A variant I've often wanted is to make str() return the "clean" type only (e.g. 'int') while leaving repr() alone -- this would address most problems Steven brought up.
On further thought, I'm not sure backward compatibility can be dismissed. Surely code shouldn't care about the str of a callable, right? But yeah, sometimes it might care, if it's, say, a reflective framework for bridging or debugging or similar.
I once wrote a library that exposed Python objects over AppleEvents. I needed to know all the bound methods of the object. For pure-Python objects, this is easy, but for builtin/extension objects, the bound methods constructed from both slot-wrapper and method-descriptor are of type method-wrapper. (The bug turned up when an obscure corner of our code that tried lxml, cElementTree, then ElementTree was run on a 2.x system without lxml installed, something we'd left out of the test matrix for that module.)

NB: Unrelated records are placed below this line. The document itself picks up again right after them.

-- ==== Sys2Proof/Certificates/Slice0/Obligations.lean ====
section
/-! DEFINITION. The statements for the provers, in the order of the spec's chapters. Where a statement's title does not
say otherwise, `State.finish old new` is the end of an event (log 7, log 8, log 18): the order of new alerts, the outputs
whose reading has changed, and the idle transmitters; what it does is `EndOfEventTouchesOutputsAndSendingAlone`. And
`s₀.settle` is `s₀` once what has run out has been taken (R23, log 4), which is `s₀` itself where nothing has; what it does
is `TenthTickReachesItsTimers`. -/

open Sys2Proof Sys2Proof.Machine

/-! ## Steps and reset -/

/-- A step takes the command at the front of the queue; on an empty queue the block idles (log 3). -/
def Obligations.StepTakesTheFrontOfTheQueue : Prop :=
  (∀ (c : Instr) (rest : List Instr) (s : State),
      step { s with pending := c :: rest } = exec c { s with pending := rest }) ∧
    ∀ s : State, s.pending = [] → step s = .next s

/-- Every command and event answers a next state, and none touches the waiting queue or the strap pins. -/
def Obligations.EveryCommandAnswersANextState : Prop :=
  ∀ (c : Instr) (s : State), ∃ t, exec c s = .next t ∧ t.pending = s.pending ∧ t.straps = s.straps

/-- What reset leaves: the power-on of a part never saved (R19, R28, R46, R65, R89, R120, R132, R133, R138, R140, R192,
R200, R202). The straps and the receive lines are the model's choice (log 1, log 2, log 11) and are not named. -/
def Obligations.ResetLeavesTheStartUpValues : Prop :=
  State.reset.time = { now := { day := 0, hour := 0, minute := 0, second := 0, tenth := 0, unset := true }, phase := 0 } ∧
    (∀ i, State.reset.station i = none) ∧ (∀ i, State.reset.lane i = none) ∧ (∀ i, State.reset.sector i = none) ∧
    (∀ z, State.reset.zone z = none) ∧
    State.reset.dispatch = { queue := [], stale := 0, mismatched := 0 } ∧
    (let steady : Cadence := { cycle := 10, onTime := 10 }
     let written : Cadences := { c1 := steady, c2 := steady, c3 := steady }
     let unset : OutputConfig := { code := 0, argIndex := 0, argStage := .watch, written := written }
     ∀ k, 1 ≤ k → k ≤ 6 → State.reset.output k = some
       { cfg := unset, working := written, condition := false, inUse := none, phase := none, closed := false }) ∧
    State.reset.replies = [] ∧ State.reset.lost = 0 ∧ State.reset.save = none ∧ State.reset.mode = .blank ∧
    State.reset.console = [] ∧
    State.reset.cause = { powerOn := true, line := false, fullCommand := false, warmCommand := false, storeFault := true } ∧
    (∀ p, (State.reset.port p).rx = .hunt ∧ (State.reset.port p).tx = none ∧ ∀ n ∈ portCounts p State.reset, n = 0) ∧
    State.reset.valley.seq = 0 ∧ State.reset.valley.forward = [] ∧ State.reset.crestA.queue = [] ∧
    State.reset.crestB.queue = [] ∧ State.reset.rate = State.reset.straps.rate ∧
    State.reset.node = nodeOf State.reset.straps ∧ State.reset.notices.out = [] ∧
    State.reset.notices.fault = { enable := true, detail := some .clockUnset, count := 1 } ∧
    (∀ c ∈ NoticeClass.all, c ≠ .fault → State.reset.notices.get c = { enable := true, detail := none, count := 0 }) ∧
    State.reset.notices.period = 0 ∧ State.reset.notices.statusCd = none ∧
    exec .powerOn State.reset = .next State.reset

/-- The properties that every step keeps hold right after reset. -/
def Obligations.KeptPropertiesHoldAtReset : Prop :=
  TimeLegal State.reset ∧ QueuesBounded State.reset ∧ CountersBounded State.reset ∧ BlankIsEmpty State.reset ∧
    WatchingIsConsistent State.reset ∧ SectorsStaged State.reset ∧ ZonesCovered State.reset ∧
    SirensListed State.reset ∧ DispatchOrdered State.reset ∧ StationsLegal State.reset ∧ LanesLegal State.reset ∧
    OutputsFollow State.reset ∧ NoticesLegal State.reset ∧ BinsBounded State.reset ∧ PeriodsRun State.reset ∧
    Settled State.reset

/-! ## Receiving (chapter 1) -/

/-- A character at a receiver (R3, R4). In HUNT only SYNC is taken, and a broken character is not counted; in LENGTH a LEN
from 4 to 60 is kept and any other is counted; in BODY bytes are stored; in CHECK the check code is judged when its
second byte arrives. -/
def Obligations.ReceiversTakeCharacters : Prop :=
  (∀ (p : PortId) (b : Byte) (s₀ : State), let s := s₀.settle; (s.port p).line = .mark →
     ((s.port p).rx = .hunt → b ≠ 0xD7 → exec (.characterReceived p b) s₀ = .next (State.finish s s)) ∧
     ((s.port p).rx = .hunt → b = 0xD7 →
       exec (.characterReceived p b) s₀ = .next (State.finish s (s.updPort p (fun q => { q with rx := .length })))) ∧
     ((s.port p).rx = .hunt →
       exec (.brokenCharacter p) s₀ = .next (State.finish s (s.updPort p (fun q => { q with line := .space })))) ∧
     ((s.port p).rx = .length → 4 ≤ b.toNat → b.toNat ≤ 60 →
       exec (.characterReceived p b) s₀ =
         .next (State.finish s (s.updPort p (fun q => { q with rx := .body b [] b.toNat })))) ∧
     ((s.port p).rx = .length → b.toNat < 4 ∨ 60 < b.toNat →
       exec (.characterReceived p b) s₀ =
           .next (State.finish s (s.updPort p (fun q => { q with rx := .hunt, oversize := satInc q.oversize }))) ∧
         exec (.oversizeError p b) s₀ =
           .next (State.finish s (s.updPort p (fun q => { q with rx := .hunt, oversize := satInc q.oversize }))))) ∧
  (∀ (p : PortId) (b : Byte) (s₀ : State), let s := s₀.settle; (s.port p).line = .mark →
     (∀ len got left, (s.port p).rx = .body len got left → 1 < left →
       exec (.characterReceived p b) s₀ =
         .next (State.finish s (s.updPort p (fun q => { q with rx := .body len (got ++ [b]) (left - 1) })))) ∧
     (∀ len got left, (s.port p).rx = .body len got left → left ≤ 1 →
       exec (.characterReceived p b) s₀ =
         .next (State.finish s (s.updPort p (fun q => { q with rx := .check len (got ++ [b]) none })))) ∧
     (∀ len got, (s.port p).rx = .check len got none →
       exec (.characterReceived p b) s₀ =
         .next (State.finish s (s.updPort p (fun q => { q with rx := .check len got (some b) })))) ∧
     (∀ len got h, (s.port p).rx = .check len got (some h) → crc16 (len :: got) ≠ h ++ b →
       exec (.characterReceived p b) s₀ =
         .next (State.finish s (s.updPort p (fun q => { q with rx := .hunt, crcError := satInc q.crcError })))) ∧
     (∀ len dst src kind seq payload h, (s.port p).rx = .check len (dst :: src :: kind :: seq :: payload) (some h) →
       crc16 (len :: dst :: src :: kind :: seq :: payload) = h ++ b →
       exec (.characterReceived p b) s₀ =
         .next (State.finish s (State.decideFrame p
           { dst := dst, src := src, kind := kind, seq := seq, payload := payload, crc := h ++ b }
           (s.updPort p (fun q => { q with rx := .hunt, received := satInc q.received }))))))

/-- A whole frame (R2, R4): a good one is counted and handed to its port's decision, one whose check code differs is
counted, and a receiver that waits for mark takes nothing (R5). The check code is that of R2 over LEN through the last
payload byte, computed bit after bit, the most significant bit of each byte first (R203): the register starts at 0xFFFF,
shifts left by one place for each bit, and takes the polynomial x^16+x^12+x^5+1 when the bit shifted out and the bit that
enters differ; nothing is reflected or inverted. -/
def Obligations.WholeFrameIsJudgedByItsCheckCode : Prop :=
  (∀ f : Frame,
    let bytes := byteOf (f.payload.length + 4) :: f.dst :: f.src :: f.kind :: f.seq :: f.payload
    let bits := bytes.flatMap (fun b => (List.range 8).map (fun k => b.getLsbD (7 - k)))
    frameCrc f = bits.foldl (fun (c : Word) bit => (c <<< 1) ^^^ (if c.getLsbD 15 = bit then 0 else 0x1021)) 0xFFFF) ∧
  (∀ (p : PortId) (f : Frame) (s₀ : State), let s := s₀.settle; GoodArrival p f s →
      exec (.frameReceived p f) s₀ = .next (State.finish s (State.decideFrame p f (s.arrived p)))) ∧
    (∀ (p : PortId) (f : Frame) (s₀ : State), let s := s₀.settle; Arrives p f s → f.crc ≠ frameCrc f →
      exec (.frameReceived p f) s₀ =
        .next (State.finish s (s.updPort p (fun q => { q with crcError := satInc q.crcError })))) ∧
    ∀ (p : PortId) (f : Frame) (s₀ : State), let s := s₀.settle; (s.port p).line ≠ .mark →
      exec (.frameReceived p f) s₀ = .next (State.finish s s)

When you print out the method, it's obvious what type it is. But how do you deal with it programmatically? Despite what the docs say, method-descriptor does not return true for either isbuiltin or isroutine. In fact, nothing in inspect is much help. And the type isn't in types. Printing out the method, it's dead obvious what it is.
As it turned out, callable(x) and (hasattr(x, 'im_self') or hasattr(x, '__self__')) was good enough for my particular use case, at least in all Python interpreters/versions we supported (it even works in PyPy with CPyExt extension types and an early version of NumPyPy). But what would a good general solution be?
I think dynamically constructing the type from int().__add__ and then verifying that all extension types in all interpreters and versions I care about pass isinstance(that) unless they look like pure-Python bound methods might be the best way. And even if I did resort to using the string representation, I'd probably use the repr rather than the str, and I'd probably look at type(x) rather than x itself. But still, I can imagine someone deciding "whatever I do is going to be hacky, because there's no non-hacky way to get this information, so I might as well go with the simplest hack that's worked on every CPython and PyPy version from 2.2 to today" and use "... or str(x).startswith('<method-wrapper')".